I'll throw my own hat into the ring:
I disagree with your argument (that, assuming it believes that there is a chance of the existence of known threats and known unknown threats and unknown unknown threats, "the intelligent maximizer should take care of these threats before actually producing paper clips. And this will probably never happen.")
In your posts, you describe the paperclip maximizer as, simply, a paperclip maximizer. It does things to maximize paperclips, because its goal is to maximize paperclips.
(Well, in your posts you specifically assert that it doesn't do anything paperclip-related and instead spends all its effort on preserving itself.
"Every bit of energy spent on paperclips is not spent on self-preservation. There are many threats (comets, aliens, black swans, etc.), caring about paperclips means not caring about them.

You might say maximizer will divide its energy among few priorities. Why is it rational to give less than 100% for self-preservation? All other priorities rely on this."
You just also claim that doing so is the most rational action for its priorities - that is, goals.)

However, you don't go into detail about the paperclip maximizer's goals. I think that the flaw in your logic becomes more apparent when we consider a more specific example of a paperclip-maximizing goal.
Let's define the expected utility function u(S) from strategies to numbers as follows: u(S) = ∫(t = 0 to infinity) E[paperclips existing at time t | strategy = S] dt.
The strategy A of "spend all your effort on preserving yourself" has an expected utility of 0, because the paperclip maximizer never makes any paperclips.
The strategy B of "spend all your effort on making one paperclip as quickly as possible, then switch to spending all your effort on preserving yourself" has an expected utility of p*x, where p is the chance that the paperclip maximizer manages to make a paperclip, and x is the expected amount of time that the paperclip survives for.

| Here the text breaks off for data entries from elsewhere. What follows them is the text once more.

-- ==== Sys2Proof/Machine/Ops.lean ====
section
/-! DEFINITION. The named operations over the state: the slot memory (spec/20_memory.md R60, R61, R65), channels, the flag
writes (R62, R63), the end of a step, taking an exception (spec/60_exceptions.md R295) and returning from one (R298), and
which message a step works on. -/

namespace Sys2Proof.Machine

/-! ## Slot memory (R22, R60, R61, R65) -/

/-- The byte at an address. -/
def Memory.read : Memory → Nat → BitVec 8
  | [], _ => Memory.unlisted
  | (a, b) :: rest, k => if a = k then b else Memory.read rest k

/-- Write one byte, keeping the canonical form: writing what an unlisted address reads as removes the entry. -/
def Memory.write : Memory → Nat → BitVec 8 → Memory
  | [], k, v => if v = Memory.unlisted then [] else [(k, v)]
  | (a, b) :: rest, k, v =>
    if k < a then if v = Memory.unlisted then (a, b) :: rest else (k, v) :: (a, b) :: rest
    else if a = k then if v = Memory.unlisted then rest else (k, v) :: rest
    else (a, b) :: Memory.write rest k v

/-- Byte `k` (0..3) of a word: bits `[8k+7 : 8k]` (R65). -/
def byteOf (w : Word) (k : Nat) : BitVec 8 := BitVec.ofNat 8 (field w (8 * k + 7) (8 * k))

/-- The word whose four bytes start at an address, little-endian (R65). -/
def Memory.readWord (m : Memory) (a : Nat) : Word :=
  wordOfBytes (m.read a) (m.read (a + 1)) (m.read (a + 2)) (m.read (a + 3))

/-- Write the four bytes of a word, little-endian (R65). -/
def Memory.writeWord (m : Memory) (a : Nat) (w : Word) : Memory :=
  (((m.write a (byteOf w 0)).write (a + 1) (byteOf w 1)).write (a + 2) (byteOf w 2)).write (a + 3) (byteOf w 3)

/-- Write words at consecutive word addresses, the first word first (R73). -/
def Memory.writeWords : Memory → Nat → List Word → Memory
  | m, _, [] => m
  | m, a, w :: ws => Memory.writeWords (m.writeWord a w) (a + 4) ws

/-- The address of word 0 of `SLOT[f]` (log 6). -/
def slotBase (f : FuncId) : Nat := 128 * f.toNat

/-- `MemRead(f, i)` (R60). -/
def memRead (m : Memory) (f : FuncId) (i : Nat) : Word := m.readWord (slotBase f + 4 * i)

/-- The 32 `MemRead`s of a `receive`, in ascending order (R209, R210). -/
def readSlot (m : Memory) (f : FuncId) : Frame := frameOf fun i => memRead m f i

/-- The 32 `MemWrite`s of a `send`, in ascending order (R207, R208). -/
def writeSlot (m : Memory) (f : FuncId) (x : Frame) : Memory := m.writeWords (slotBase f) x

/-! ## Channels -/

/-- The channel of a function id, if the id is in `VFSET`. -/
def findChan : List (FuncId × Chan) → FuncId → Option Chan
  | [], _ => none
  | (g, c) :: rest, f => if g = f then some c else findChan rest f

/-- `f` is in `VFSET`. -/
def State.hasChan (s : State) (f : FuncId) : Bool := (findChan s.chans f).isSome

/-- The state of channel `f`; a step that names an `f` outside `VFSET` is stopped before it reads this. -/
def State.chan (s : State) (f : FuncId) : Chan := (findChan s.chans f).getD Chan.reset

/-- Change channel `f`. -/
def State.updChan (s : State) (f : FuncId) (u : Chan → Chan) : State :=
  { s with chans := s.chans.map fun p => if p.1 = f then (p.1, u p.2) else p }

/-- Change every channel. -/
def State.updAll (s : State) (u : FuncId → Chan → Chan) : State :=
  { s with chans := s.chans.map fun p => (p.1, u p.1 p.2) }

/-- The grant a table gives a function, if it names the function. -/
def grantOf : GrantTable → FuncId → Option Grant
  | [], _ => none
  | (g, v) :: rest, f => if g = f then some v else grantOf rest f

/-- The new value of the grant tables (R250): the row of every function the table names. -/
def State.setGrants (s : State) (g : GrantTable) : State :=
  s.updAll fun f c => { c with grant := (grantOf g f).getD c.grant }

/-! ## The two flags (R62, R63) -/

/-- The handshake flags a `FlagWrite` names. -/
inductive FlagName where
  | pend | ack
deriving DecidableEq, Repr

/-- `FlagRead(F, f)` (R62). -/
def flagRead (F : FlagName) (f : FuncId) (s : State) : Bool :=
  match F with
  | .pend => (s.chan f).pend
  | .ack => (s.chan f).ack

/-- `FlagWrite(F, f, b, fail)` (R63). -/
def flagWrite (F : FlagName) (f : FuncId) (b fail : Bool) (s : State) : State × Except Err Unit :=
  if fail then (s, .error .hardwareFault)
  else
    match F with
    | .pend => (s.updChan f fun c => { c with pend := b }, .ok ())
    | .ack => (s.updChan f fun c => { c with ack := b }, .ok ())

/-! ## The end of a step -/

/-- The step is over: the next scheduled step is due, the caller has its result, and the call of `PRIV` is recorded. -/
def State.retire (s : State) (r : Result) (p : Option PrivCall) : State :=
  { s with sched := s.sched.tail, result := r, priv := p }

/-- The result of an operation that returns no value. -/
def resultOf : Except Err Unit → Result
  | .ok _ => .ok
  | .error e => .error e

/-! ## Status codes (R292) -/

/-- `STATUS_BAD_ARGUMENT` -/
def statusBadArgument : Int := -1
/-- `STATUS_QUEUE_NOT_FOUND` -/
def statusQueueNotFound : Int := -2
/-- `STATUS_RESOURCE_EXHAUSTED` -/
def statusResourceExhausted : Int := -3
/-- `STATUS_BUSY` -/
def statusBusy : Int := -4
/-- `STATUS_UNAUTHORIZED` -/
def statusUnauthorized : Int := -5
/-- `STATUS_MALFORMED` -/
def statusMalformed : Int := -6
/-- `STATUS_FAILURE` -/
def statusFailure : Int := -7

/-! ## Taking an exception (R293, R295) and returning from one (R298) -/

/-- `status_rsp(f, o, t, st)` (R243, R245): the opcode and tag of the request echoed, `DIR` = 1, `SRC` = the PF's id, `DST` =
the function the request arrived from, the status in word 1, the rest zero. -/
def statusRsp (pf f : FuncId) (o t : Nat) (st : Int) : Frame :=
  frameOf fun k =>
    if k = 0 then headerWord o 1 ⟨t, pf.toNat, f.toNat⟩
    else if k = 1 then u32 st
    else 0

/-- `malformed_rsp(f, y)` (R244). -/
def malformedRsp (pf f : FuncId) (y : Frame) : Frame := statusRsp pf f (opcOf y) (tagOf y) statusMalformed

/-- A response is ready: `RESP[f]` holds it and `DSTATE[f] <- RESPONDING` (R238, R240). -/
def State.respondWith (s : State) (f : FuncId) (y : Frame) : State :=
  s.updChan f fun c => { c with resp := y, dstate := .responding }

/-- Taking an exception on the PF (R295 (b)): a negative-status response that echoes the opcode and tag of the request is
loaded, and the machine of `f` goes to `RESPONDING`. -/
def State.takeStatus (s : State) (f : FuncId) (o t : Nat) (st : Int) : State :=
  s.respondWith f (statusRsp s.cfg.pfFuncId f o t st)

/-- Taking a hardware fault on the PF (R257, R295 (c)): `DSTATE[f] <- FAULTED`; the buffers keep their values. -/
def State.takeFault (s : State) (f : FuncId) : State :=
  s.updChan f fun c => { c with dstate := .faulted }

/-- The return after a response is sent: `IDLE`, whether the status was zero or negative; nothing was saved, so nothing is
restored (R241, R298). -/
def State.returnIdle (s : State) (f : FuncId) : State :=
  s.updChan f fun c => { c with dstate := .idle }

/-! ## The message a step works on -/

/-- Where in the block a message is being worked on, with the inputs of that step. -/
inductive Stage where
  /-- T2 is due and enabled: `RXBUF[f]` is being decoded (R238) -/
  | decode (f : FuncId)
  /-- T3 is due and enabled: `REQ[f]` is being executed (R240) -/
  | execute (f : FuncId) (a : PrivAnswer) (g : GrantTable)
  /-- VF `f`'s caller reads `VF_RXBUF[f]` (R286) -/
  | read (f : FuncId)
  /-- the scheduled step works on no message, or is not enabled -/
  | off
  /-- the scheduled step names a function id outside `VFSET` -/
  | absent
deriving DecidableEq, Repr

/-- The stage the head of the schedule and `DSTATE[f]` put the machine in (R235). -/
def stageOf (s : State) : Stage :=
  match s.sched with
  | .decode f :: _ =>
    if s.hasChan f then if (s.chan f).dstate = .decoding then .decode f else .off else .absent
  | .execute f a g :: _ =>
    if s.hasChan f then if (s.chan f).dstate = .executing then .execute f a g else .off else .absent
  | .readResponse f :: _ => if s.hasChan f then .read f else .absent
  | _ => .off

end Sys2Proof.Machine
end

If both p and x are greater than 0, then strategy B has a higher expected utility than strategy A.
Would strategy B lead to the paperclip maximizer's expected survival time being lower than if it had chosen strategy A? Presumably, yes.
But the thing is, u(S) doesn't contain a term that directly mentions expected survival time. Only a term that mentions paperclips. So the paperclip maximizer only cares about its survival insofar as its survival allows it to make paperclips.
It's the difference between terminal and instrumental goals.

Therefore, a paperclip maximizer that wanted to maximize u(S) would choose strategy B over strategy A.